_What needs to be done:_ Go through the data below and copy each line that includes "lean".

BEGIN Source material

-- ==== Sys2Proof/Laws/SameStencil.lean ====
section
/-! SUPPORT. Laws/SameStencil.lean: what every operation of Machine/Stencil.lean leaves (Laws/Same.lean). -/

set_option linter.all false
set_option Elab.async false

namespace Sys2Proof.Machine

open Sys2Proof

theorem State.updGen_same {o : Nat} {b : State} {s : State} {i : Nat} {f : Gen → Gen} (hk : Same o b s) (ho : 4194304 &&& o = 4194304 := by exact mask_sub (by decide) ho) :
    Same o b (State.updGen s i f) := by
  unfold State.updGen
  (try simp only [])
  with_reducible repeat' (first | exact hk | exact mask_sub (by decide) ho | split | fail_if_no_progress apply Same.gens_)

theorem State.stopGen_same {o : Nat} {b : State} {s : State} {i cause : Nat} (hk : Same o b s) (ho : 4194304 &&& o = 4194304 := by exact mask_sub (by decide) ho) :
    Same o b (State.stopGen s i cause) := by
  unfold State.stopGen
  (try simp only [])
  with_reducible repeat' (first | exact hk | exact mask_sub (by decide) ho | apply State.updGen_same | split)

theorem State.startGen_same {o : Nat} {b : State} {s : State} {i a : Nat} (hk : Same o b s) (ho : 4194316 &&& o = 4194316 := by exact mask_sub (by decide) ho) :
    Same o b (State.startGen s i a) := by
  unfold State.startGen
  (try simp only [])
  with_reducible repeat' (first | exact hk | exact mask_sub (by decide) ho | apply State.updGen_same | apply State.wrP_same | split)

theorem State.trigger_same {o : Nat} {b : State} {s : State} {i a : Nat} (hk : Same o b s) (ho : 4194316 &&& o = 4194316 := by exact mask_sub (by decide) ho) :
    Same o b (State.trigger s i a) := by
  unfold State.trigger
  (try simp only [])
  with_reducible repeat' (first | exact hk | exact mask_sub (by decide) ho | apply State.startGen_same | apply State.wrP_same | apply ite_same | split)

theorem State.armGen_same {o : Nat} {b : State} {s : State} {i : Nat} (hk : Same o b s) (ho : 4194304 &&& o = 4194304 := by exact mask_sub (by decide) ho) :
    Same o b (State.armGen s i) := by
  unfold State.armGen
  (try simp only [])
  with_reducible repeat' (first | exact hk | exact mask_sub (by decide) ho | apply State.updGen_same | apply ite_same | split)

theorem State.commandTrigger_same {o : Nat} {b : State} {s : State} {i : Nat} (hk : Same o b s) (ho : 4194316 &&& o = 4194316 := by exact mask_sub (by decide) ho) :
    Same o b (State.commandTrigger s i) := by
  unfold State.commandTrigger
  (try simp only [])
  with_reducible repeat' (first | exact hk | exact mask_sub (by decide) ho | apply State.trigger_same | apply State.wrP_same | apply ite_same | split)

theorem State.haltGen_same {o : Nat} {b : State} {s : State} {i : Nat} (hk : Same o b s) (ho : 4194304 &&& o = 4194304 := by exact mask_sub (by decide) ho) :
    Same o b (State.haltGen s i) := by
  unfold State.haltGen
  (try simp only [])
  with_reducible repeat' (first | exact hk | exact mask_sub (by decide) ho | apply State.stopGen_same | apply State.updGen_same | apply ite_same | split)

theorem State.evtEdge_same {o : Nat} {b : State} {s : State} {evt : Nat} {rising : Bool} (hk : Same o b s) (ho : 4194316 &&& o = 4194316 := by exact mask_sub (by decide) ho) :
    Same o b (State.evtEdge s evt rising) := by
  unfold State.evtEdge
  (try simp only [])
  with_reducible repeat' (first | exact hk | exact mask_sub (by decide) ho | apply State.trigger_same | refine State.over_same (fun _ _ hk => ?_) ?_ | apply ite_same | split)

theorem State.frameTrigger_same {o : Nat} {b : State} {s : State} {i : Nat} (hk : Same o b s) (ho : 4194316 &&& o = 4194316 := by exact mask_sub (by decide) ho) :
    Same o b (State.frameTrigger s i) := by
  unfold State.frameTrigger
  (try simp only [])
  with_reducible repeat' (first | exact hk | exact mask_sub (by decide) ho | apply State.startGen_same | apply ite_same | split)

theorem State.latchStreams_same {o : Nat} {b : State} {s : State} (hk : Same o b s) (ho : 4194316 &&& o = 4194316 := by exact mask_sub (by decide) ho) :
    Same o b (State.latchStreams s) := by
  unfold State.latchStreams
  (try simp only [])
  with_reducible repeat' (first | exact hk | exact mask_sub (by decide) ho | apply State.updGen_same | apply State.wrPS_same | refine State.over_same (fun _ _ hk => ?_) ?_ | apply ite_same | split)

theorem State.showNative_same {o : Nat} {b : State} {s : State} {i : Nat} (hk : Same o b s) (ho : 12 &&& o = 12 := by exact mask_sub (by decide) ho) :
    Same o b (State.showNative s i) := by
  unfold State.showNative
  (try simp only [])
  with_reducible repeat' (first | exact hk | exact mask_sub (by decide) ho | apply State.wrPS_same | split)

theorem State.runOp_same {o : Nat} {b : State} {s : State} {i op : Nat} {f : Nat → Gen → Gen} (hk : Same o b s) (ho : 4194316 &&& o = 4194316 := by exact mask_sub (by decide) ho) :
    Same o b (State.runOp s i op f) := by
  unfold State.runOp
  (try simp only [])
  with_reducible repeat' (first | exact hk | exact mask_sub (by decide) ho | apply State.showNative_same | apply State.updGen_same | apply ite_same | split)

theorem State.genBr_same {o : Nat} {b : State} {s : State} {i : Nat} (hk : Same o b s) (ho : 4194304 &&& o = 4194304 := by exact mask_sub (by decide) ho) :
    Same o b (State.genBr s i) := by
  unfold State.genBr
  (try simp only [])
  with_reducible repeat' (first | exact hk | exact mask_sub (by decide) ho | apply State.updGen_same | apply ite_same | (rename_i e; refine same_pair_snd e ?_) | (rename_i e; refine same_pair_fst e ?_) | (rename_i e; refine same_pair_trd e ?_) | split)

theorem State.genWait_same {o : Nat} {b : State} {s : State} {i : Nat} (hk : Same o b s) (ho : 4194316 &&& o = 4194316 := by exact mask_sub (by decide) ho) :
    Same o b (State.genWait s i) := by
  unfold State.genWait
  (try simp only [])
  with_reducible repeat' (first | exact hk | exact mask_sub (by decide) ho | apply State.showNative_same | apply State.updGen_same | apply ite_same | (rename_i e; refine same_pair_snd e ?_) | (rename_i e; refine same_pair_fst e ?_) | (rename_i e; refine same_pair_trd e ?_) | split)

theorem State.genStop_same {o : Nat} {b : State} {s : State} {i : Nat} (hk : Same o b s) (ho : 4194304 &&& o = 4194304 := by exact mask_sub (by decide) ho) :
    Same o b (State.genStop s i) := by
  unfold State.genStop
  (try simp only [])
  with_reducible repeat' (first | exact hk | exact mask_sub (by decide) ho | apply State.stopGen_same | apply ite_same | split)

theorem State.genIllegal_same {o : Nat} {b : State} {s : State} {i : Nat} (hk : Same o b s) (ho : 4325376 &&& o = 4325376 := by exact mask_sub (by decide) ho) :
    Same o b (State.genIllegal s i) := by
  unfold State.genIllegal
  (try simp only [])
  with_reducible repeat' (first | exact hk | exact mask_sub (by decide) ho | apply State.stopGen_same | apply State.raise_same | apply ite_same | split)

theorem State.genRunaway_same {o : Nat} {b : State} {s : State} {i : Nat} (hk : Same o b s) (ho : 4325376 &&& o = 4325376 := by exact mask_sub (by decide) ho) :
    Same o b (State.genRunaway s i) := by
  unfold State.genRunaway
  (try simp only [])
  with_reducible repeat' (first | exact hk | exact mask_sub (by decide) ho | apply State.stopGen_same | apply State.raise_same | apply ite_same | split)

theorem State.mtStart_same {o : Nat} {b : State} {s : State} {p : Plane} {noReturn restored : Bool} (hk : Same o b s) (ho : 4194316 &&& o = 4194316 := by exact mask_sub (by decide) ho) :
    Same o b (State.mtStart s p noReturn restored) := by
  unfold State.mtStart
  (try simp only [])
  with_reducible repeat' (first | exact hk | exact mask_sub (by decide) ho | apply State.updGen_same | apply State.wrP_same | apply State.setWordP_same | apply ite_same | split)

theorem State.mtLeaves_same {o : Nat} {b : State} {s : State} {p : Plane} (hk : Same o b s) (ho : 68720001024 &&& o = 68720001024 := by exact mask_sub (by decide) ho) :
    Same o b (State.mtLeaves s p) := by
  unfold State.mtLeaves
  (try simp only [])
  with_reducible repeat' (first | exact hk | exact mask_sub (by decide) ho | apply State.scramble_same | apply ite_same | split)

theorem State.mtEnd_same {o : Nat} {b : State} {s : State} {p : Plane} (hk : Same o b s) (ho : 68724195340 &&& o = 68724195340 := by exact mask_sub (by decide) ho) :
    Same o b (State.mtEnd s p) := by
  unfold State.mtEnd
  (try simp only [])
  with_reducible repeat' (first | exact hk | exact mask_sub (by decide) ho | apply State.mtLeaves_same | apply State.updGen_same | apply State.wrP_same | split)

theorem State.mtAbort_same {o : Nat} {b : State} {s : State} {p : Plane} (hk : Same o b s) (ho : 68724195340 &&& o = 68724195340 := by exact mask_sub (by decide) ho) :
    Same o b (State.mtAbort s p) := by
  unfold State.mtAbort
  (try simp only [])
  with_reducible repeat' (first | exact hk | exact mask_sub (by decide) ho | apply State.mtEnd_same | apply State.wrP_same | apply ite_same | split)

theorem State.mtDone_same {o : Nat} {b : State} {s : State} {p : Plane} {fails addr element diff check : Nat} (hk : Same o b s) (ho : 68724326412 &&& o = 68724326412 := by exact mask_sub (by decide) ho) :
    Same o b (State.mtDone s p fails addr element diff check) := by
  unfold State.mtDone
  (try simp only [])
  with_reducible repeat' (first | exact hk | exact mask_sub (by decide) ho | apply State.mtEnd_same | apply State.raise_same | apply State.wrP_same | apply State.setWordP_same | apply ite_same | split)

end Sys2Proof.Machine
end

END Source material

_Solution for this task:_
-- ==== Sys2Proof/Laws/SameStencil.lean ====
/-! SUPPORT. Laws/SameStencil.lean: what every operation of Machine/Stencil.lean leaves (Laws/Same.lean). -/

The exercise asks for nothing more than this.